From ancient religious rituals to the latest wellness trends, fasting has captured the imagination of countless individuals seeking both physical and spiritual benefits. This age-old practice has found renewed interest in recent years as scientific research delves into its potential health advantages, ranging from improved metabolic health and weight management to enhanced cognitive function and longevity. With an intriguing blend of tradition and cutting-edge science, fasting has become a topic of compelling relevance in the realm of modern health and wellness.

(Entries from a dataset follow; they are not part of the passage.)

/-- Selected parts of binary32 results written (R125, R142): in every row, the blocks of 16 elements (32 for an MX format)
all of whose elements are kept. -/
def writeParts (s : State) (cx : Cx) (t : Tensor) (sat : Bool) (key : Option GenKey) (keep : Nat → Bool) (xs : List Nat) :
    Except Stop State :=
  let g := if isMx t.fmt then 32 else 16
  foldE (fun u (e : (Nat × Nat) × List Nat) =>
    let row := e.1.2
    foldE (fun v (b : List Nat × Nat) =>
      let first := row * t.e0 + g * b.2
      if !((List.range b.1.length).all fun i => keep (first + i)) then .ok v
      else if isMx t.fmt then
        let m := mxBlock t.fmt (key.map fun k => (List.range b.1.length).map fun i => keyWord k (first + i)) b.1
        match vwriteH v cx t.hint (e.1.1 + g * b.2 * nibbles t.fmt / 2) (packRow t.fmt m.2) with
        | .error x => .error x
        | .ok w => vwriteH w cx t.hint (t.scale + row * t.rowScales + b.2) [BitVec.ofNat 8 m.1]
      else vwriteH v cx t.hint (e.1.1 + g * b.2 * nibbles t.fmt / 2) (packRow t.fmt (b.1.zipIdx.map fun (x, i) =>
        convert t.fmt (match key with | none => .rne | some k => .sr (keyWord k (first + i))) sat x)))
      u (chunks g e.2).zipIdx)
    s (t.rows.zipIdx.zip (chunks t.e0 xs))

end Sys2Proof.Machine
end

In this review, we will delve into the book The Oldest Cure in the World by Steve Hendricks, a comprehensive exploration of the historical roots, scientific underpinnings, and practical applications of fasting.
Steve Hendricks is a freelance writer and journalist.

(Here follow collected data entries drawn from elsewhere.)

/-- A translated request: served when it conforms at its port, else held there (R345, R347). -/
def memRequest (s0 : State) (r0 : MemReq) (pa : Nat) : State :=
  let x := cacheFinding s0 r0 pa
  let s := x.1
  let r := x.2
  let c := memCache s r pa
  let ch := chargeAll c.1 r (memUse r pa c.2)
  if ch.2 then memServe (routeUnits ch.1 r pa) r pa c.2
  else (addWaiting c.1 { req := r, use := memUse r pa c.2, tier := 4, heldSince := some s.time.now }).1

/-- A prefetch dropped and counted (R295, R347). -/
def countDrop (s : State) (p : Nat) : State :=
  match getP s p with
  | some x => putP s p { x with prefetchDrop := (x.prefetchDrop + 1) % 2 ^ 64 }
  | none => s

/-- What a prefetch may not read (R295): a sequence in a running step of another queue, and a page with EVEW of another
step. -/
def prefetchBarred (s : State) (r : MemReq) (pa : Nat) : Bool :=
  if r.va < 2 ^ 47 then false
  else
    let x := getSlot s ((r.va - 2 ^ 47) / 2 ^ rangeLog s r.part)
    let mine := r.by_.bind (getF s)
    let top := (mine.bind (·.stepOf)).or r.by_
    let other := (match x.inStep with
      | none => false
      | some k => (((getF s k).map fun f => (f.fn, f.q)) != mine.map fun f => (f.fn, f.q)))
    other || (x.inStep != top && ((getPool s r.part).frames.any fun f => f.evew && f.remote.isNone && f.where_ == pa / 8192 * 8192))

/-- A request as its master stamps it (R339, R340): a core's with the partition that owns the core, a descriptor's with its
partition, class and deadline, a port's with 1 µs from its arrival, Mitten's with class 7, the guest's with the designated
partition. -/
def stamp (s : State) (r : MemReq) : MemReq :=
  let x := match r.by_.bind (getF s) with
    | some f => { r with part := f.part, cls := f.cls, deadline := f.absDeadline.getD 0 }
    | none => r
  if x.master < 512 then { x with part := (coreOwner s x.master).getD x.part }
  else if 515 ≤ x.master ∧ x.master < 547 then { x with deadline := if x.cls ≤ 1 then s.time.now + 1000 else 0 }
  else if x.master = 547 then { x with cls := 7, deadline := 0 }
  else if x.master = 548 then { x with part := s.cuff.part.getD x.part, deadline := 0 }
  else x

/-- A master's request for memory (R169-R196, R339, R345-R348, R460). A request that does not translate or may
not write is recorded and does nothing more; one that is not conforming is held at its port; one for a bank group in a window
waits for its close (R225); any other is served. A prefetch reads local frames under the DEFAULT hint; it never faults, and one
whose translation fails is counted (R295). -/
def memAccess (r0 : MemReq) (s : State) : State :=
  let r1 := stamp s r0
  let r := if r1.prefetch then { r1 with hint := 0, write := none } else r1
  let w : Who := { part := r.part }
  match xlate s r.part r.va with
  | .error (.st _) => if r.prefetch then countDrop s r.part else s
  | .error _ => if r.prefetch then countDrop s r.part else emit s 3 1 w [(8, r.va)]
  | .ok (.rem _ _ wr) => if r.prefetch then s else if r.write.isSome && !wr then emit s 3 2 w [(8, r.va)] else cacheLeaf s r
  | .ok (.loc pa wr) =>
    if r.prefetch && prefetchBarred s r pa then s
    else if r.write.isSome && !wr then emit s 3 2 w [(8, r.va)]
    else memRequest (cacheLeaf s r) r pa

Hendricks has contributed articles to various publications, including DoubleTake, Sierra, Orion, Boston Globe, San Francisco Chronicle, and the Nation. Additionally, he has written for the Progressive Media Project and Montana Public Radio.
What is the book about?
The Oldest Cure in the World by Steve Hendricks is a comprehensive exploration of the history, science, and practice of fasting – a timeless remedy that is experiencing a resurgence in popularity. This book takes readers on a journey through the ages, from the earliest days of humanity to the modern era, unravelling the complex and often surprising relationship between fasting and health.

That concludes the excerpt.